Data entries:
theorem collFinish_canon (p : Nat) (cmd : Command) (c : Coll) (t : List (Nat × Nat)) (s : State) : Canon s (collAfter (collFinish p cmd c t s)) := by
  have hreduced := collReduced_canon c t s
  unfold collFinish
  change Canon s (collAfter (collReduced c t s >>= _))
  cases hr : collReduced c t s with
  | error x =>
    rw [hr] at hreduced
    exact hreduced
  | ok r =>
    rw [hr] at hreduced
    obtain ⟨u, f⟩ := r
    simp only [bind, Except.bind]
    split
    · exact Canon.trans hreduced (finishCommand_canon ..)
    · by_cases hflag : c.flag = 0
      · simp only [hflag, if_true]
        exact Canon.trans hreduced (finishCommand_canon ..)
      · simp only [hflag, if_false]
        cases hwrite : writeFlag u c.flag c.fval with
        | error e => exact Canon.trans hreduced (engRefused_canon ..)
        | ok v => exact Canon.trans hreduced ((writeFlag_canon hwrite).trans (finishCommand_canon ..))

theorem collAdd_canon (p : Nat) (cmd : Command) (c : Coll) (t : List (Nat × Nat)) (s : State) : Canon s (collAdd p cmd c t s) := by
  have hcounts := (collCounts_engaged (near := false) p c cmd t s).canonical
  unfold collAdd
  split
  next heq =>
    rw [heq] at hcounts
    exact collEnd_canon hcounts ..
  next heq =>
    rw [heq] at hcounts
    exact Canon.trans hcounts (setPort_canon ..)

theorem collRest_canon (p : Nat) (cmd : Command) (c : Coll) (t : List (Nat × Nat)) (s : State) : Canon s (collRest p cmd c t s) := by
  unfold collRest
  split
  · exact collEnd_canon (engTouch_canon ..) ..
  · exact .refl s
  · have hfinish := (engTouch_canon s ((t[c.rank]?).getD (0, 0)).2 8).trans
      (collFinish_canon p cmd c t (engTouch s ((t[c.rank]?).getD (0, 0)).2 8))
    split
    next heq =>
      rw [heq] at hfinish
      exact collEnd_canon hfinish ..
    next heq =>
      rw [heq] at hfinish
      exact hfinish

theorem collWait_canon (p : Nat) (cmd : Command) (s : State) : Canon s (collWait p cmd s) := by
  unfold collWait
  refine .ite (.refl s) ?_
  split
  · exact collEnd_canon (touchTable_canon ..) ..
  next t _ =>
    refine .ite (collRest_canon ..) ?_
    have hadded := collAdd_canon p cmd (collOf cmd.words) t s
    refine .ite hadded ?_
    split
    · exact hadded
    · exact .ite (hadded.trans (collRest_canon ..)) hadded

theorem collectiveWaitComplete_canon (p : Nat) (s : State) : Canon s (collectiveWaitComplete p s) := by
  unfold collectiveWaitComplete
  split
  · exact .refl s
  next cmd _ =>
    refine .ite (collGive_canon ..) ?_
    have hwaited := collWait_canon p cmd s
    dsimp only
    split
    · exact .ite (hwaited.trans (collGive_canon ..)) hwaited
    · exact hwaited

theorem collNak_canon (p q : Nat) (s : State) : Canon s (collNak p q s) := by
  unfold collNak
  split
  · exact .refl s
  · exact setPort_canon ..

/-! ### Ports -/

theorem enginePass_canon (p : Nat) (s : State) : Canon s (enginePass p s) :=
  (((((((reductionCommand_canon p s).trans (reductionComplete_canon ..)).trans (mergeCommand_canon ..)).trans (mergeCommand_canon ..)).trans
    (mergeComplete_canon ..)).trans (collCommand_canon ..)).trans (collCommand_canon ..)).trans (collectiveWaitComplete_canon ..)

theorem runEngines_canon (p : Nat) (s : State) : Canon s (runEngines p s) := .ite (enginePass_canon p s) (.refl s)

theorem runAllEngines_canon (s : State) : Canon s (runAllEngines s) :=
  .foldl (f := fun (u : State) (p : Nat) => runEngines p u) (fun u p => runEngines_canon p u) _ s

theorem discardOpen_canon (s : State) (p : Nat) : Canon s (discardOpen s p) := .of_memories rfl

theorem endCommand_canon (s : State) (p : Nat) (v : Word) : Canon s (endCommand s p v) :=
  .ite ((setPort_canon ..).trans (runEngines_canon ..)) (discardOpen_canon ..)

theorem execEqpush_canon {a : Reg} {p : BitVec 5} {s t : State} (h : execEqpush a p s = .next t) : Canon s t :=
  userOp_canon (fun s => .ite (.ite (trapIllegal_canon ..) (discardOpen_canon ..).commit4) (.ite (stall_canon s) (setPort_canon ..).commit4)) h

theorem execEqpushLast_canon {a : Reg} {p : BitVec 5} {s t : State} (h : execEqpushLast a p s = .next t) : Canon s t :=
  userOp_canon (fun s => .ite (trapIllegal_canon ..) (.ite (discardOpen_canon ..).commit4 (.ite (stall_canon s) (endCommand_canon ..).commit4))) h

theorem popPort_canon (d : Reg) (p : BitVec 5) (s : State) : Canon s (popPort d p s) :=
  .ite (.ite (trapIllegal_canon ..) (stall_canon s)) (.ite ((setPort_canon ..).answer ..) (stall_canon s))

theorem execEqpop_canon {d : Reg} {p : BitVec 5} {s t : State} (h : execEqpop d p s = .next t) : Canon s t :=
  userOp_canon (fun _ => (runEngines_canon ..).trans (popPort_canon d p _)) ((exec_eqpop d p s).symm.trans h)

theorem execEqstat_canon {d : Reg} {p : BitVec 5} {s t : State} (h : execEqstat d p s = .next t) : Canon s t :=
  userOp_canon (fun _ => ((runEngines_canon ..).trans (setPort_canon ..)).answer ..) h

theorem engineStep_canon {f : State → State} (hf : ∀ s, Canon s (f s)) (gang : Nat) (s : State) : Canon s (engineStep gang f s) :=
  onGang_canon hf s gang

/-! ### The fabric -/

theorem nakChannel_canon (c n d : Nat) (s : State) : Canon s (nakChannel c n d s) := setChannel_canon ..

theorem dropWrite_canon (s : State) (u : Unacked) : Canon s (dropWrite s u) :=
  .ite (updGang_canon ..) (.ite (onGang_canon (nakChannel_canon _ _ _) s _) (onGang_canon (collNak_canon _ _) s _))

theorem withUnacked_canon (s : State) (l : List Unacked) : Canon s { s with unacked := l } := .of_memories rfl

theorem writeAcknowledgement_canon (ok : Bool) (s : State) : Canon s (writeAcknowledgement ok s) := by
  unfold writeAcknowledgement
  split
  · exact .refl s
  · exact .ite ((withUnacked_canon ..).trans (physStore_canonical ..)) ((withUnacked_canon ..).trans (dropWrite_canon ..))

theorem stgNak_canon (gang a : Nat) (s : State) : Canon s (stgNak gang a s) := by
  unfold stgNak
  split
  · exact .refl s
  · exact (withUnacked_canon ..).trans (dropWrite_canon ..)

theorem withHomeData_canon (s : State) (d : Option Word) : Canon s { s with homeData := d } := .of_memories rfl

theorem forwardAccess_canon (s : State) (x : PeerAccess) (pa : Nat) : Canon s (forwardAccess s x pa) := by
  unfold forwardAccess
  split
  · exact withHomeData_canon ..
  · exact .of_memories rfl
  · exact .ite (withHomeData_canon ..) ((amoHome_canon ..).trans (withHomeData_canon ..))

theorem peerInboundAccess_canon (x : PeerAccess) (s : State) : Canon s (peerInboundAccess x s) := by
  unfold peerInboundAccess
  refine .ite (withHomeData_canon ..) ?_
  have hused : ∀ pasid va, Canon s (hubUse s 0 pasid va) := fun _ _ => onlyServed.canonical (hubUse_only ..)
  dsimp only
  split
  · exact .ite ((hused _ _).trans (forwardAccess_canon ..)) (((hused _ _).trans (homeAccess_canon ..)).trans (withHomeData_canon ..))
  · exact .refl s
  · exact withHomeData_canon ..

theorem peerWindowRemap_canon (w : Nat) (w0 w1 w2 : Word) (s : State) : Canon s (peerWindowRemap w w0 w1 w2 s) := .of_memories rfl

theorem portDown_canon (p : Nat) (s : State) : Canon s (portDown p s) := .ite (.refl s) (.of_memories rfl)

theorem portUp_canon (p : Nat) (s : State) : Canon s (portUp p s) := .of_memories rfl

theorem connectionSetup_canon (mode : DeliveryMode) (s : State) : Canon s (connectionSetup mode s) := .ite (.refl s) (.of_memories rfl)

end Sys2Proof.Machine
end

section
/-! The memories stay canonical under fences, signals, returns, the queue frame, translation, host writes and the start (R124 to R127, R211 to
R228, R359 to R367, R412, R437 to R447). -/
namespace Sys2Proof.Machine

/-! ### Fences, barriers and signals -/

theorem execFence_canon {sc k : BitVec 5} {s t : State} (h : execFence sc k s = .next t) : Canon s t := by
  refine userOp_canon (fun s => ?_) h
  exact .ite (stall_canon s) (.ite (drainThen_canon (fun s => (Canon.refl s).commit4) s) (Canon.refl s).commit4)

theorem arriveAt_canon (k : Nat) (s : State) : Canon s (arriveAt k s) := .ite (.of_memories rfl) (.of_memories rfl)

theorem barrierUsable_canon {f : State → State} (hf : ∀ s, Canon s (f s)) (i : Instr) (k : Nat) (s : State) : Canon s (barrierUsable i k s f) :=
  .ite (trapIllegal_canon ..) (.ite (trapS_canon ..) (hf s))

theorem execFenceb_canon {b c : BitVec 5} {s t : State} (h : execFenceb b c s = .next t) : Canon s t := by
  refine userOp_canon (fun s => barrierUsable_canon (fun s => .ite (stall_canon s) ?_) _ _ s) h
  exact .ite (drainThen_canon (fun s => .ite (arriveAt_canon ..).commit4 ((Canon.refl s).withGang _).commit4) s)
    (.ite (arriveAt_canon ..).commit4 ((Canon.refl s).withGang _).commit4)

theorem barrierArrival_canon (id : Nat) (b : BitVec 5) (s : State) : Canon s (barrierArrival id b s) := by
  refine onGang_canon (fun s => ?_) s id
  dsimp only
  split
  · exact .ite (((Canon.refl s).withGang _).trans (arriveAt_canon ..)) (.refl s)
  · exact .refl s

theorem execWaitb_canon {b : BitVec 5} {s t : State} (h : execWaitb b s = .next t) : Canon s t := by
  refine userOp_canon (fun s => barrierUsable_canon (fun s => .ite (stall_canon s) ?_) _ _ s) h
  split
  · exact trapIllegal_canon ..
  · exact .ite ((Canon.refl s).withGang _).commit4 (stall_canon s)

theorem setBarrier_canon (s : State) (k : Nat) (x : Barrier) : Canon s (setBarrier s k x) := .of_memories rfl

Work required =>
What is asked for is an exact copy of the lines above from the one containing "simp only [bind, Except.bind]" through the one containing "only [hflag, if_false]", and only those.

Result of the task =>
    simp only [bind, Except.bind]
    split
    · exact Canon.trans hreduced (finishCommand_canon ..)
    · by_cases hflag : c.flag = 0
      · simp only [hflag, if_true]
        exact Canon.trans hreduced (finishCommand_canon ..)
      · simp only [hflag, if_false]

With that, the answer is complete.